▶ [WORK ITEM]: Give again, word for word, every line below from the one that has "refine getLsbD_writeN_of_rises h" through the one that has "(s.modDet n f) := .frame h rfl", both included, and no others.

▶ [DATA FOR THE TASK]:
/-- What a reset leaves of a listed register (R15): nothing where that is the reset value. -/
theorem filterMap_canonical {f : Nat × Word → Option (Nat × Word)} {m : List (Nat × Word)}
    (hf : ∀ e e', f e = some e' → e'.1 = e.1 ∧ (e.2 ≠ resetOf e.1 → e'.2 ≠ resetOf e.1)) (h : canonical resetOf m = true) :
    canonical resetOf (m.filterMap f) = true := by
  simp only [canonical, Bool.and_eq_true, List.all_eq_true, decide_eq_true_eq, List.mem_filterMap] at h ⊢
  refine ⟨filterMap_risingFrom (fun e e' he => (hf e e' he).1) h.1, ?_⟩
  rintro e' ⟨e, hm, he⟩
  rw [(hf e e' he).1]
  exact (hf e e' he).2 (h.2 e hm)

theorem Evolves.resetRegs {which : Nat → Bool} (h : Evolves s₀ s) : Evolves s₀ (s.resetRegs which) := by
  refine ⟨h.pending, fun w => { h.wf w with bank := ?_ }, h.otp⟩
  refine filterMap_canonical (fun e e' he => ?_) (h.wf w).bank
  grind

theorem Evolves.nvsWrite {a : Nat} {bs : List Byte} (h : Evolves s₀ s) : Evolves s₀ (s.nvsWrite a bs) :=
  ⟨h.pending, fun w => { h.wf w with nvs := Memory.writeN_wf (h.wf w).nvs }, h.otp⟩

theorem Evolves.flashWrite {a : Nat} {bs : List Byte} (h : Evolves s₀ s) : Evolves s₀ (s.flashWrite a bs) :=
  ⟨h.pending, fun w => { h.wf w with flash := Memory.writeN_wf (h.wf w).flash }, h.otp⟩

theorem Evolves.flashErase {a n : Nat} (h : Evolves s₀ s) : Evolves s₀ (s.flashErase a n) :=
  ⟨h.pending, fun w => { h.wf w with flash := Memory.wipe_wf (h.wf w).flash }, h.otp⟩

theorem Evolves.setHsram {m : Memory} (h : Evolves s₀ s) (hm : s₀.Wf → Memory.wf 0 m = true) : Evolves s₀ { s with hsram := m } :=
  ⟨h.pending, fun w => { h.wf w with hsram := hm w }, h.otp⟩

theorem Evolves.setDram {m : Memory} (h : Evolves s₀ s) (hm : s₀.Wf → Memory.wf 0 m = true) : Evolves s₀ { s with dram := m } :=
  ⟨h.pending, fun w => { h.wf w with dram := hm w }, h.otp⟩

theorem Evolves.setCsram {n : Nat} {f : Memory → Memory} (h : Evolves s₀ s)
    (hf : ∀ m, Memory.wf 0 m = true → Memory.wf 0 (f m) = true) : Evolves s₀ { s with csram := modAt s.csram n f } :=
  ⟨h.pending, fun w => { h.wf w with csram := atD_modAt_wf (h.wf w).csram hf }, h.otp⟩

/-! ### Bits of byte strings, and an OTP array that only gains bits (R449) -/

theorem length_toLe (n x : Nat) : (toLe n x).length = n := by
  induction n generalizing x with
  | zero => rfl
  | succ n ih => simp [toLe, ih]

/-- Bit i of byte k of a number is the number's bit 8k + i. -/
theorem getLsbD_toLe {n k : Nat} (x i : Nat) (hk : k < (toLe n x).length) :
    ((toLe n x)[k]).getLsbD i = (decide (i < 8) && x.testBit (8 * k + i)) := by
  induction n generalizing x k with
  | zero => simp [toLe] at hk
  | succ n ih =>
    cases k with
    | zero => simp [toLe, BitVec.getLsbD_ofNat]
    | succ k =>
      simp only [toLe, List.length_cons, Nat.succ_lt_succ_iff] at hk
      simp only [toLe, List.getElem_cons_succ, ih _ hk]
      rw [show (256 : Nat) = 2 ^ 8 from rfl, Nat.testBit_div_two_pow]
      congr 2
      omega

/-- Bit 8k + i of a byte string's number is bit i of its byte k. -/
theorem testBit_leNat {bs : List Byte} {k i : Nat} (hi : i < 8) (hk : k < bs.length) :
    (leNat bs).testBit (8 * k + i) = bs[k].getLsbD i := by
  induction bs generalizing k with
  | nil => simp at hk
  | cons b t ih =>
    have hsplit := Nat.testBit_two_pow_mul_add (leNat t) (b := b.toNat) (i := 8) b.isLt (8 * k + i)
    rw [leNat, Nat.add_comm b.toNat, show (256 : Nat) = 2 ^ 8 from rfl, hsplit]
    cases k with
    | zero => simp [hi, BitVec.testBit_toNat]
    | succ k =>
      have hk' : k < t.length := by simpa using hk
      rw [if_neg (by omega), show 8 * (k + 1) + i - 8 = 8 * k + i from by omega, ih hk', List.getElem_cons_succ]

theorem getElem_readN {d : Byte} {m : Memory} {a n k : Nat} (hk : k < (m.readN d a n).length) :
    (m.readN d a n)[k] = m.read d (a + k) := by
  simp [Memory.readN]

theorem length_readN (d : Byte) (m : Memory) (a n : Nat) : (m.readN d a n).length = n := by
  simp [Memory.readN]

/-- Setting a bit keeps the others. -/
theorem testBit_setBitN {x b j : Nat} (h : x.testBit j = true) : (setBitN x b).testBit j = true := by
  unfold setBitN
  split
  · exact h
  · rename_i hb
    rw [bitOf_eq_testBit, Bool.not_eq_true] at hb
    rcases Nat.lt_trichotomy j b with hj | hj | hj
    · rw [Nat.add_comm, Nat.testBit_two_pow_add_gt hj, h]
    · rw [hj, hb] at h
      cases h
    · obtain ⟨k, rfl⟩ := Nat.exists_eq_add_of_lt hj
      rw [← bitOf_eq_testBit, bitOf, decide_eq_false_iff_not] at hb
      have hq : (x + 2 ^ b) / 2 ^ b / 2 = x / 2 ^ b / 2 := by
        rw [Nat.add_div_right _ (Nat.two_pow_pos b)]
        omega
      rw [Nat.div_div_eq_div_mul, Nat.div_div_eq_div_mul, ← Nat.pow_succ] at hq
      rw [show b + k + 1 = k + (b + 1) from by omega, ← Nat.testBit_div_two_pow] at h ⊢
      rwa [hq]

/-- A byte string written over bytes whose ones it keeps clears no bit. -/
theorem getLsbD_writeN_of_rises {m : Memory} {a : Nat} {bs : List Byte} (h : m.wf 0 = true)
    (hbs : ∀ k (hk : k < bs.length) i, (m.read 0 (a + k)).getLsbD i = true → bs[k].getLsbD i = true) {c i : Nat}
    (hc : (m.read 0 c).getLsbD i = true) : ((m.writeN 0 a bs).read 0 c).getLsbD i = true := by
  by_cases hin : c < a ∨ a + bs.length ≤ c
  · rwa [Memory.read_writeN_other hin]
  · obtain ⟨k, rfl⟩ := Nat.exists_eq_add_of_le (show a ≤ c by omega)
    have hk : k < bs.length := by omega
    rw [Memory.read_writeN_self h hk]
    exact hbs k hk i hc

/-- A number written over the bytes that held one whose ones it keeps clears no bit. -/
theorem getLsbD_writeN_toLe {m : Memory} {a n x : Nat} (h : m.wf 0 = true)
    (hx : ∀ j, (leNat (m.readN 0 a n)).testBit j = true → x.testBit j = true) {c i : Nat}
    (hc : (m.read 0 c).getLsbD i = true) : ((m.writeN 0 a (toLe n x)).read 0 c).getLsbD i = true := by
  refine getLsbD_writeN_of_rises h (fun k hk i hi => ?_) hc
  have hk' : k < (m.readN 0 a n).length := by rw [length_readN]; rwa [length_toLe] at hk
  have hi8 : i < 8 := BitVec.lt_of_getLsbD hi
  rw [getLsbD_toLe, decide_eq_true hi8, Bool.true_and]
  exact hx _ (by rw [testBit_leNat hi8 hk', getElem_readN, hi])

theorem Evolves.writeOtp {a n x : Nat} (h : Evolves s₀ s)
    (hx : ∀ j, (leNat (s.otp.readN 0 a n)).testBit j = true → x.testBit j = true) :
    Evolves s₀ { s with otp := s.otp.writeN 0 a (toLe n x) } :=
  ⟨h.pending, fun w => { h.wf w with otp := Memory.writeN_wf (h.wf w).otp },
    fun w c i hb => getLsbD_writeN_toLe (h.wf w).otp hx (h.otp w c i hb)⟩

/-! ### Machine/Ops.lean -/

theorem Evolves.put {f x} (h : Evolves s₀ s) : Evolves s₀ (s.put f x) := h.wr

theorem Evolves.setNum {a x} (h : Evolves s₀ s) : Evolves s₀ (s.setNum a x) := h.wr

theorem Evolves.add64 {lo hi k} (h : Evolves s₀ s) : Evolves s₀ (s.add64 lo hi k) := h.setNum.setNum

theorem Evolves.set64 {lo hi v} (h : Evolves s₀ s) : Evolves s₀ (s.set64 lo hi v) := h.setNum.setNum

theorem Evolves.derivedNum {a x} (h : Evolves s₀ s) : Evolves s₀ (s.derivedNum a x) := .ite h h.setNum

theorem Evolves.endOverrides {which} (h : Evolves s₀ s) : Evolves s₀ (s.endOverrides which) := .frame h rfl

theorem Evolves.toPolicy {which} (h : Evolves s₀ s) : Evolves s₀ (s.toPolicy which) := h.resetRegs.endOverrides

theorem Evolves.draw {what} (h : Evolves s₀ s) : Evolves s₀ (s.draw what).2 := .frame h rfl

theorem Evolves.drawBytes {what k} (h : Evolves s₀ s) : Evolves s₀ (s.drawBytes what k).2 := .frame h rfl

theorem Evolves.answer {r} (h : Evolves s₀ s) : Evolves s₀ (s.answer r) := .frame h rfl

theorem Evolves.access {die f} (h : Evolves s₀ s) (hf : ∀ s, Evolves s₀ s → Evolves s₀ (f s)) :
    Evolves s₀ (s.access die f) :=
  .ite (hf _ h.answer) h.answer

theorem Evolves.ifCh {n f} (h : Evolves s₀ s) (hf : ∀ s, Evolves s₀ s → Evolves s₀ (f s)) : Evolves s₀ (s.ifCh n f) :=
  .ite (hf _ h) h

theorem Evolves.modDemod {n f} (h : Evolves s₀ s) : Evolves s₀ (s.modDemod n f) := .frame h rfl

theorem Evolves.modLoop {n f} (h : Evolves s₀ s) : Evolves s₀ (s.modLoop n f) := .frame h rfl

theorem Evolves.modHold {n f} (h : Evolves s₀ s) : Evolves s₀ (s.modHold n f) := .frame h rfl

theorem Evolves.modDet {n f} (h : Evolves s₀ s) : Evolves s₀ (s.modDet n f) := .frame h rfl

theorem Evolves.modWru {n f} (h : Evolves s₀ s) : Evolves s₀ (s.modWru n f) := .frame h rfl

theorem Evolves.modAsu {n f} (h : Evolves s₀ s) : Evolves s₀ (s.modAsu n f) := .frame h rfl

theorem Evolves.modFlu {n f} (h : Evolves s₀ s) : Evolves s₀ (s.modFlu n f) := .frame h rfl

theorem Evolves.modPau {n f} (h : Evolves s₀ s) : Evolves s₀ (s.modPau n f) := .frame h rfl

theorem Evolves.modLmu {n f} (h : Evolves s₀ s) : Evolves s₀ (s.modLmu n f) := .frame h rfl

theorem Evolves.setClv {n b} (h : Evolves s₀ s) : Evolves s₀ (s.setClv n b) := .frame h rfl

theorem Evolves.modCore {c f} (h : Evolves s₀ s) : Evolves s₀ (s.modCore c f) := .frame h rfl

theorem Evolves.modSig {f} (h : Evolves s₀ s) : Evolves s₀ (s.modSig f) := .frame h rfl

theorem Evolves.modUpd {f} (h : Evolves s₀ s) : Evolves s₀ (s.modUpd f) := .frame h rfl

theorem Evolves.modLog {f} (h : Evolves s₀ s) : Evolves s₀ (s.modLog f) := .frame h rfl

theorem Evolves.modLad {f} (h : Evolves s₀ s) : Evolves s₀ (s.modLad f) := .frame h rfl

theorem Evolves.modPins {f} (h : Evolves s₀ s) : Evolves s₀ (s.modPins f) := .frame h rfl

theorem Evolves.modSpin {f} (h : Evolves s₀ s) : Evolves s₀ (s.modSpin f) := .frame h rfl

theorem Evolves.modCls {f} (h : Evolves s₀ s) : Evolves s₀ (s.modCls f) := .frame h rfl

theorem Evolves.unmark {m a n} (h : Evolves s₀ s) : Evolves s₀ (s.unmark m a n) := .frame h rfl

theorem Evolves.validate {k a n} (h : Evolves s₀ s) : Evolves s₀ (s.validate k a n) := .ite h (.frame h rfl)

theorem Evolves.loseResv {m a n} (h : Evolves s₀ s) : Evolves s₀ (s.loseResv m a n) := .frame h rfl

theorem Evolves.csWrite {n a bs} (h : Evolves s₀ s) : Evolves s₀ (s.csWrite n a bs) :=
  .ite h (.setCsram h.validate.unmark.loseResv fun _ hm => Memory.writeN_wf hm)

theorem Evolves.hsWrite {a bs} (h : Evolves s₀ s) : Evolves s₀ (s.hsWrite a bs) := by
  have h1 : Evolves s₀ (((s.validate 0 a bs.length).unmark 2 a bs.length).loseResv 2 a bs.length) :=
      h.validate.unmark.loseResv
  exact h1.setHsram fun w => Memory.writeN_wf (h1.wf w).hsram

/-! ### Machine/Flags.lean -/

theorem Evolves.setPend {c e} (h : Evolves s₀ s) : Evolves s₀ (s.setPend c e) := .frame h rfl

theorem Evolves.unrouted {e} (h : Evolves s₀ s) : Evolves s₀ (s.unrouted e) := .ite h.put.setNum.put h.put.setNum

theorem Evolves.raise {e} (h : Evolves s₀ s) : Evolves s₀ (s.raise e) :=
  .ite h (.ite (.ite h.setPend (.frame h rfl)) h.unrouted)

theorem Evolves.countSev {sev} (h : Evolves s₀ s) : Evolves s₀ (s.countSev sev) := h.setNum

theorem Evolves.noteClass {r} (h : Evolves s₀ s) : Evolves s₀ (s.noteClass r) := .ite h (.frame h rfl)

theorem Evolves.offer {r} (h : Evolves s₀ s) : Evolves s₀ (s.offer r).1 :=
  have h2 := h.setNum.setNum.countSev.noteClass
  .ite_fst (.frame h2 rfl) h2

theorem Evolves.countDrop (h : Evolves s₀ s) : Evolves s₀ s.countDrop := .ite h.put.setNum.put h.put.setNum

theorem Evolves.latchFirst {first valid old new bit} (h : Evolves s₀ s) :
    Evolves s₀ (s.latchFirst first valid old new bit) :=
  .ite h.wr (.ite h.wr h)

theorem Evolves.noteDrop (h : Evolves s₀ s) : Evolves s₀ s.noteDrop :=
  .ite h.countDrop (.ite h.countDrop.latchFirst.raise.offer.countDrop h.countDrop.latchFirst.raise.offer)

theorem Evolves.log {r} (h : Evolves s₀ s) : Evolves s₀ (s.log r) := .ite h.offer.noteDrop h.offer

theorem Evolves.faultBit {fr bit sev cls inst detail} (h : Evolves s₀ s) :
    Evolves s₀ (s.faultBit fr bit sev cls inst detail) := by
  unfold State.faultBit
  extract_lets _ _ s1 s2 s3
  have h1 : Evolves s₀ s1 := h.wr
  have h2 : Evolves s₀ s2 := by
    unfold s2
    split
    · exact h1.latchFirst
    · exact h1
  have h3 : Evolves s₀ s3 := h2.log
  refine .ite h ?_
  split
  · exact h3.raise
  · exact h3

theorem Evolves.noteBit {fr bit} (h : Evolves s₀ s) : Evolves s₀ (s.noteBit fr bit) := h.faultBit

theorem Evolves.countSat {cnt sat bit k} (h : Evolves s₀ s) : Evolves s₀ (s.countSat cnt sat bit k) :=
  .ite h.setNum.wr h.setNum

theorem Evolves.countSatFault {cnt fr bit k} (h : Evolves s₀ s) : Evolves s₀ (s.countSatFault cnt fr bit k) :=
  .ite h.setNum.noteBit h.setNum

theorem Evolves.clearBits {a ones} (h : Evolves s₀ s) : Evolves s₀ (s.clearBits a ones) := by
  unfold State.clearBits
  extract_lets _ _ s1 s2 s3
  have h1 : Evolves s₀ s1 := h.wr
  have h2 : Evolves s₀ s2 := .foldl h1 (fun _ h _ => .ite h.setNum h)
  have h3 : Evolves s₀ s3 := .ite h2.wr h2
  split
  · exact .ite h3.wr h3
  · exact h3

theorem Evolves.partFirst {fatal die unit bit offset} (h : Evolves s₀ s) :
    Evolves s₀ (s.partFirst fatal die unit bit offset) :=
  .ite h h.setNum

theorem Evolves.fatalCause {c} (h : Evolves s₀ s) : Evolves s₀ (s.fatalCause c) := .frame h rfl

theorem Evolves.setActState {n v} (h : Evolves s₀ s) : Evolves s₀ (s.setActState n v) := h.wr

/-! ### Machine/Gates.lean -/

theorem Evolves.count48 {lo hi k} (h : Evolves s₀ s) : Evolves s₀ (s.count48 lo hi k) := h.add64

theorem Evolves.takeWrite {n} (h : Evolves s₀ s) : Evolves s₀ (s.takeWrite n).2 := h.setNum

▶ [TASK RESPONSE]:
  refine getLsbD_writeN_of_rises h (fun k hk i hi => ?_) hc
  have hk' : k < (m.readN 0 a n).length := by rw [length_readN]; rwa [length_toLe] at hk
  have hi8 : i < 8 := BitVec.lt_of_getLsbD hi
  rw [getLsbD_toLe, decide_eq_true hi8, Bool.true_and]
  exact hx _ (by rw [testBit_leNat hi8 hk', getElem_readN, hi])

theorem Evolves.writeOtp {a n x : Nat} (h : Evolves s₀ s)
    (hx : ∀ j, (leNat (s.otp.readN 0 a n)).testBit j = true → x.testBit j = true) :
    Evolves s₀ { s with otp := s.otp.writeN 0 a (toLe n x) } :=
  ⟨h.pending, fun w => { h.wf w with otp := Memory.writeN_wf (h.wf w).otp },
    fun w c i hb => getLsbD_writeN_toLe (h.wf w).otp hx (h.otp w c i hb)⟩

/-! ### Machine/Ops.lean -/

theorem Evolves.put {f x} (h : Evolves s₀ s) : Evolves s₀ (s.put f x) := h.wr

theorem Evolves.setNum {a x} (h : Evolves s₀ s) : Evolves s₀ (s.setNum a x) := h.wr

theorem Evolves.add64 {lo hi k} (h : Evolves s₀ s) : Evolves s₀ (s.add64 lo hi k) := h.setNum.setNum

theorem Evolves.set64 {lo hi v} (h : Evolves s₀ s) : Evolves s₀ (s.set64 lo hi v) := h.setNum.setNum

theorem Evolves.derivedNum {a x} (h : Evolves s₀ s) : Evolves s₀ (s.derivedNum a x) := .ite h h.setNum

theorem Evolves.endOverrides {which} (h : Evolves s₀ s) : Evolves s₀ (s.endOverrides which) := .frame h rfl

theorem Evolves.toPolicy {which} (h : Evolves s₀ s) : Evolves s₀ (s.toPolicy which) := h.resetRegs.endOverrides

theorem Evolves.draw {what} (h : Evolves s₀ s) : Evolves s₀ (s.draw what).2 := .frame h rfl

theorem Evolves.drawBytes {what k} (h : Evolves s₀ s) : Evolves s₀ (s.drawBytes what k).2 := .frame h rfl

theorem Evolves.answer {r} (h : Evolves s₀ s) : Evolves s₀ (s.answer r) := .frame h rfl

theorem Evolves.access {die f} (h : Evolves s₀ s) (hf : ∀ s, Evolves s₀ s → Evolves s₀ (f s)) :
    Evolves s₀ (s.access die f) :=
  .ite (hf _ h.answer) h.answer

theorem Evolves.ifCh {n f} (h : Evolves s₀ s) (hf : ∀ s, Evolves s₀ s → Evolves s₀ (f s)) : Evolves s₀ (s.ifCh n f) :=
  .ite (hf _ h) h

theorem Evolves.modDemod {n f} (h : Evolves s₀ s) : Evolves s₀ (s.modDemod n f) := .frame h rfl

theorem Evolves.modLoop {n f} (h : Evolves s₀ s) : Evolves s₀ (s.modLoop n f) := .frame h rfl

theorem Evolves.modHold {n f} (h : Evolves s₀ s) : Evolves s₀ (s.modHold n f) := .frame h rfl

theorem Evolves.modDet {n f} (h : Evolves s₀ s) : Evolves s₀ (s.modDet n f) := .frame h rfl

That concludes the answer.